Camp Fire: Shower of molten metal From 99 Year Old Transmission Tower

Camp Fire not caused by climate change.

PULGA — With winds gusting around 50 mph in the morning hours of Nov. 8, portions of a PG&E steel lattice transmission tower — exposed to the elements high on a ridgetop and originally built when Woodrow Wilson was president — failed.

As high-voltage lines got loose and whipped around, striking the metal tower, molten aluminum and metal sprayed across tinder dry vegetation, igniting the brush. Arriving firefighters could only watch as the blaze underneath the power lines quickly spread to wild timber and brush.

That’s the horror story about the ignition of the Camp Fire that attorneys, sources and experts have begun to construct after visiting the tower and reviewing records, fire transmissions and other data.

Now a month after the blaze first roared to life along the North Fork of the Feather River, near the resort town of Pulga, sources familiar with a Cal Fire probe say investigators are zeroing in on this “transpositional” tower that helps switch power among transmission lines on the Caribou-Palermo circuit, originally built in 1919. The focus is on whether a tiny O-ring that holds up rows of disc-shaped insulators, or possibly fatigued steel from one of the tower’s arms, caused the accident.

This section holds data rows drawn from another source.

-- ==== Sys2Proof/Machine/Context.lean ====
section
/-!
DEFINITION. The context image (R392 to R394), swap-out (R387 to R389, R400) and TRET (R390, R399, R400).
-/
namespace Sys2Proof.Machine

/-! ### Engine records (R394) -/

/-- A record before it is written: its queue, and the entry's progress, payload and side data. -/
structure EngRec where
  queue   : Nat
  pos     : Nat
  done    : Nat
  payload : List Byte
  side    : Side

/-- Bytes padded with zeros, or cut, to a length. -/
def padTo (n : Nat) (bs : List Byte) : List Byte := (bs ++ List.replicate n 0).take n

/-- The 96 bytes of a record; a fence mark, for which R394 names no record, has one with nothing but its place (log 31). -/
def EngRec.bytes (r : EngRec) : List Byte :=
  leBytes 1 r.queue ++ leBytes 1 r.pos ++ leBytes 6 0 ++ leBytes 8 r.done ++ leBytes 16 0 ++ padTo 64 r.payload

/-- The side data of a fence mark. -/
def fenceSide (fid : Nat) (i : Issuer) : Side :=
  { window := none, srcFmt := none, off := false, done := 0, hdr := [], trapT := false, reject := false, fence := some fid, batch := 0
    who := i }

/-- The record of an item of a shared queue, if it is the group's. -/
def queueRec (fences : List Fence) (slot q : Nat) : QItem → Option EngRec
  | .entry e =>
    if e.slot == slot then
      some ⟨q, 0, if q == 8 then 0 else e.done, e.cmd,
        { window := none, srcFmt := e.srcFmt, off := e.off, done := if q == 8 then e.done else 0, hdr := e.hdr, trapT := e.trapT
          reject := e.reject, fence := none, batch := 0, who := e.who }⟩
    else none
  | .fence f =>
    match fences.find? fun x => x.fid == f && x.slot == slot with
    | some x => some ⟨q, 0, 0, [], fenceSide f x.who⟩
    | none => none

/-- The instruction word of a matrix entry, its sources and its literal (R394). -/
def MxEntry.payload (e : MxEntry) : List Byte :=
  leBytes 8 (e.x.toNat e.opc) ++ leBytes 8 e.a.toNat ++ leBytes 8 e.b.toNat ++ leBytes 8 e.c.toNat ++
    leBytes 4 ((e.x.lit.getD 0).toNat)

/-- The record of an entry of the matrix queue, with the window of an MMAL that could not be performed (R251). -/
def Core.mxRec (k : Core) (e : MxEntry) : EngRec :=
  match e.fence with
  | some f => ⟨10, 0, 0, [], fenceSide f e.who⟩
  | none =>
    ⟨10, 0, 0, e.payload, { fenceSide 0 e.who with window := k.windows.find? fun v => v.eid == e.eid, fence := none, off := e.off
                                                   batch := e.batch }⟩

/-- Positions counted within each queue. -/
def numberRecs (l : List EngRec) : List EngRec :=
  l.mapIdx fun i r => { r with pos := ((l.take i).filter fun o => o.queue == r.queue).length }

/-- The records of a group, queue by queue in its order. -/
def State.engRecs (s : State) (g : Group) : List EngRec :=
  let k := s.core g.core
  let shared := (List.range 10).flatMap fun q => (k.queue q).filterMap (queueRec k.fences g.slot q)
  numberRecs (shared ++ g.mxq.map k.mxRec)

/-! ### Warp records (R393) -/

/-- A shape entry (R145, R393). -/
def Shape.bytes : Shape → List Byte
  | .general => leBytes 4 0 ++ leBytes 12 0
  | .uniform b => leBytes 4 1 ++ leBytes 4 b.toNat ++ leBytes 8 0
  | .affine b k => leBytes 4 2 ++ leBytes 4 b.toNat ++ leBytes 4 k.toNat ++ leBytes 4 0

def Shape.ofBytes (b : List Byte) : Shape :=
  match bytesNat b 0 1 % 4 with
  | 1 => .uniform (BitVec.ofNat 32 (bytesNat b 4 4))
  | 2 => .affine (BitVec.ofNat 32 (bytesNat b 4 4)) (BitVec.ofNat 32 (bytesNat b 8 4))
  | _ => .general

/-- The words of a register, thread by thread. -/
def VReg.bytes (r : VReg) : List Byte := (List.range 32).flatMap fun t => leBytes 4 (r.get t).toNat

/-- Bytes of a warp record. -/
def warpSize (vregs : Nat) : Nat := 1792 + 144 * vregs

/-- Progress of BIN or ROUTE (R136, R393). -/
def progressNat (p : Option Progress) : Nat :=
  match p with
  | none => 0
  | some q => q.next % 32 + (if q.claim.isSome then 2 ^ 8 else 0) + q.claim.getD 0 % 2 ^ 32 * 2 ^ 32

def progressOf (inUse resid : Bool) (n : Nat) : Option Progress :=
  if inUse then some ⟨bitsN n 0 5, if bitN n 8 then some (bitsN n 32 32) else none, resid⟩ else none

/-- A warp record (R393). -/
def Warp.record (w : Warp) : List Byte :=
  let vs := (List.range w.vregs).map w.getV
  let qs := (List.range 8).map w.getQ
  leBytes 2 w.widx ++ leBytes 1 w.id.lane ++ leBytes 1 w.id.slot ++ leBytes 1 w.vregs ++ leBytes 1 w.splits.length ++
    leBytes 1 w.k.toNat ++ leBytes 1 (if w.progress.isSome then 1 else 0) ++ leBytes 4 w.exec.toNat ++
    leBytes 4 w.fflags.toNat ++ leBytes 8 w.privbase ++ ((List.range 7).flatMap fun i => leBytes 4 (w.p.getD i 0).toNat) ++
    leBytes 8 (progressNat w.progress) ++ leBytes 2 w.wdlimit.toNat ++ leBytes 2 0 ++
    ((List.range 64).flatMap fun i => leBytes 4 (w.getS i).toNat) ++
    padTo 128 ((w.splits.take 8).flatMap Split.bytes) ++
    ((vs ++ qs ++ [w.lr]).flatMap fun r => r.tag.bytes) ++ leBytes 48 0 ++
    (qs ++ [w.lr] ++ vs).flatMap VReg.bytes

/-- A register from its shape entry and its words. -/
def VReg.ofBytes (shape words : List Byte) : VReg :=
  ⟨Shape.ofBytes shape, (List.range 32).map fun t => BitVec.ofNat 32 (bytesNat words (4 * t) 4)⟩

/-- `n` bytes of a list from an offset on. -/
def slice (b : List Byte) (off n : Nat) : List Byte := (b.drop off).take n

/-- What the machine keeps of a warp beside its record (log 31). -/
def Warp.side (w : Warp) : WarpSide :=
  { widx := w.widx, join := w.joinCtr, born := w.born, resid := (w.progress.map (·.resid)).getD false
    mwait := (w.splits.mapIdx fun i p => (i, p)).findSome? fun e =>
      match e.2.st with | .blocked (.batch n) => if e.2.phase == 1 then some (e.1, n) else none | _ => none }

/-- A split that waited at MWAIT waits again for the batch that it waited for (R274). -/
def WarpSide.waits (d : WarpSide) (i : Nat) (p : Split) : Split :=
  match d.mwait with
  | some (j, n) => if i == j then { p with st := .blocked (.batch n), phase := 1 } else p
  | none => p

The orange arrows in this photo point to a missing arm of the transmission tower damaged at the Camp Fire origin after it was removed by Cal Fire for evidence. The red arrows point to the remnants of “jumper cables,” which transfer power from line to another. (Courtesy of Dario de Ghetaldi) 

“It’s there that the likely (O-ring) connection failed,” said Dario de Ghetaldi, an attorney suing PG&E on behalf of dozens of residents who lost their homes in the Camp Fire. “It could also be corrosion on the support extension. This is high in the mountains, you get very strong winds and they had extreme winds that night.”

PG&E has reported to state regulators that at 6:15 a.m. Nov. 8, a 115,000-volt transmission line malfunctioned. About 15 minutes later, fire radio transmissions indicate someone at Poe Dam, a little more than 1,000 feet away from the tower and down a steep canyon wall, reported the fire underneath the power lines amid high winds.

Within hours, the town of Paradise was nearly wiped off the map. At least 85 people died in the fire, and it’s destroyed more structures than any other wildfire in this flammable state’s history.